Information shown:

/-- R165. -/
def Obligations.DecCommand : Prop :=
  decode 0x0B000000#32 = .ok .dec ∧
  ∀ s : State,
    (s.alen ≠ 16#32 → exec .dec s = .next { s with o := [], olen := 0#32, err := .invalidBlockLength }) ∧
    (s.alen = 16#32 → s.rkv = false → exec .dec s = .next { s with o := [], olen := 0#32, err := .notReady }) ∧
    ∀ x : Block, s.alen = 16#32 → s.rkv = true → s.a.memRead 0 16 = some x →
      exec .dec s = .next { s with o := Memory.holding (dec x s.rk).toList, olen := 16#32, err := .ok }

/-- R173. -/
def Obligations.GammaCommand : Prop :=
  decode 0x0C000000#32 = .ok .gamma ∧
  ∀ s : State,
    (s.alen = 0#32 ∨ s.alen.toNat % 16 ≠ 0 ∨ s.blen ≠ 8#32 →
      exec .gamma s = .next { s with o := [], olen := 0#32, err := .invalidInputLength }) ∧
    (s.alen ≠ 0#32 → s.alen.toNat % 16 = 0 → s.blen = 8#32 → s.rkv = false →
      exec .gamma s = .next { s with o := [], olen := 0#32, err := .notReady }) ∧
    ∀ (data : List Block) (sync : Sync), s.alen ≠ 0#32 → s.alen.toNat % 16 = 0 → s.blen = 8#32 → s.rkv = true →
      s.a.chunks 0 (s.alen.toNat / 16) = some data → s.b.memRead 0 8 = some sync →
      exec .gamma s =
        .next { s with o := Memory.holding (blockBytes (gamma data sync s.rk)), olen := s.alen, err := .ok }

/-- R177. -/
def Obligations.AddbeCommand : Prop :=
  decode 0x0D000000#32 = .ok .addbe ∧
  ∀ (s : State) (x y : List Byte), s.a.readBytes 0 s.alen.toNat = some x → s.b.readBytes 0 s.blen.toNat = some y →
    exec .addbe s =
      .next { s with o := Memory.holding (addBe x y), olen := BitVec.ofNat 32 (addBe x y).length, err := .ok }

/-- R193. -/
def Obligations.SubkeyCommand : Prop :=
  decode 0x0E000000#32 = .ok .subkey ∧
  ∀ s : State,
    (s.rkv = false → exec .subkey s = .next { s with o := [], olen := 0#32, err := .notReady }) ∧
    (s.rkv = true → exec .subkey s = .next { s with o := Memory.holding (subkey s.rk).toList, olen := 16#32, err := .ok })

/-- R194. -/
def Obligations.TagCommand : Prop :=
  decode 0x0F000000#32 = .ok .tag ∧
  ∀ s : State,
    (s.alen.toNat < 32 ∨ s.alen.toNat % 16 ≠ 0 →
      exec .tag s = .next { s with o := [], olen := 0#32, err := .invalidInputLength }) ∧
    (32 ≤ s.alen.toNat → s.alen.toNat % 16 = 0 → s.rkv = false →
      exec .tag s = .next { s with o := [], olen := 0#32, err := .notReady }) ∧
    ∀ data : List Block, 32 ≤ s.alen.toNat → s.alen.toNat % 16 = 0 → s.rkv = true →
      s.a.chunks 0 (s.alen.toNat / 16) = some data →
      exec .tag s = .next { s with o := Memory.holding (tag data s.rk).toList, olen := 8#32, err := .ok }

/-! The functions -/

/-- R103: commutativity, zero, identity, distribution over XOR. The spec marks this as its own inference ([derived] in R103, but
for commutativity and the zero law, which its source states). -/
def Obligations.FieldProductRingLaws : Prop :=
  ∀ a b x : Byte,
    gfMul a b = gfMul b a ∧ gfMul a 0x00#8 = 0x00#8 ∧ gfMul 0x00#8 b = 0x00#8 ∧ gfMul a 0x01#8 = a ∧ gfMul 0x01#8 a = a ∧
    gfMul a (b ^^^ x) = gfMul a b ^^^ gfMul a x

/-- R103: associativity. The spec marks this as its own inference ([derived] in R103). -/
def Obligations.FieldProductAssociates : Prop := ∀ a b x : Byte, gfMul (gfMul a b) x = gfMul a (gfMul b x)

/-- R103: every non-zero element has exactly one inverse, and there are no zero divisors. The spec marks this as its own
inference ([derived] in R103). -/
def Obligations.FieldHasUniqueInverses : Prop :=
  (∀ a : Byte, a ≠ 0x00#8 → ∃! b : Byte, gfMul a b = 0x01#8) ∧
  ∀ a b : Byte, gfMul a b = 0x00#8 → a = 0x00#8 ∨ b = 0x00#8

/-- R104, R100: gf_mul is the remainder of the polynomial product over GF(2) on division by x^8 + x^7 + x^6 + x + 1. The spec
marks this as its own inference ([derived] in R104). -/
def Obligations.FieldProductIsPolynomialRemainder : Prop :=
  let poly : Byte → Polynomial (ZMod 2) :=
    fun v => ∑ i ∈ Finset.range 8, if v.getLsbD i = true then Polynomial.X ^ i else 0
  ∀ a b : Byte,
    poly (gfMul a b) = (poly a * poly b).modByMonic
      (Polynomial.X ^ 8 + Polynomial.X ^ 7 + Polynomial.X ^ 6 + Polynomial.X + 1)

What needs to be done:
Please output an exact copy of the lines above, from the opening line of the data down to the line that contains "def Obligations.TagCommand : Prop".

Answer to this task:
/-- R165. -/
def Obligations.DecCommand : Prop :=
  decode 0x0B000000#32 = .ok .dec ∧
  ∀ s : State,
    (s.alen ≠ 16#32 → exec .dec s = .next { s with o := [], olen := 0#32, err := .invalidBlockLength }) ∧
    (s.alen = 16#32 → s.rkv = false → exec .dec s = .next { s with o := [], olen := 0#32, err := .notReady }) ∧
    ∀ x : Block, s.alen = 16#32 → s.rkv = true → s.a.memRead 0 16 = some x →
      exec .dec s = .next { s with o := Memory.holding (dec x s.rk).toList, olen := 16#32, err := .ok }

/-- R173. -/
def Obligations.GammaCommand : Prop :=
  decode 0x0C000000#32 = .ok .gamma ∧
  ∀ s : State,
    (s.alen = 0#32 ∨ s.alen.toNat % 16 ≠ 0 ∨ s.blen ≠ 8#32 →
      exec .gamma s = .next { s with o := [], olen := 0#32, err := .invalidInputLength }) ∧
    (s.alen ≠ 0#32 → s.alen.toNat % 16 = 0 → s.blen = 8#32 → s.rkv = false →
      exec .gamma s = .next { s with o := [], olen := 0#32, err := .notReady }) ∧
    ∀ (data : List Block) (sync : Sync), s.alen ≠ 0#32 → s.alen.toNat % 16 = 0 → s.blen = 8#32 → s.rkv = true →
      s.a.chunks 0 (s.alen.toNat / 16) = some data → s.b.memRead 0 8 = some sync →
      exec .gamma s =
        .next { s with o := Memory.holding (blockBytes (gamma data sync s.rk)), olen := s.alen, err := .ok }

/-- R177. -/
def Obligations.AddbeCommand : Prop :=
  decode 0x0D000000#32 = .ok .addbe ∧
  ∀ (s : State) (x y : List Byte), s.a.readBytes 0 s.alen.toNat = some x → s.b.readBytes 0 s.blen.toNat = some y →
    exec .addbe s =
      .next { s with o := Memory.holding (addBe x y), olen := BitVec.ofNat 32 (addBe x y).length, err := .ok }

/-- R193. -/
def Obligations.SubkeyCommand : Prop :=
  decode 0x0E000000#32 = .ok .subkey ∧
  ∀ s : State,
    (s.rkv = false → exec .subkey s = .next { s with o := [], olen := 0#32, err := .notReady }) ∧
    (s.rkv = true → exec .subkey s = .next { s with o := Memory.holding (subkey s.rk).toList, olen := 16#32, err := .ok })

/-- R194. -/
def Obligations.TagCommand : Prop :=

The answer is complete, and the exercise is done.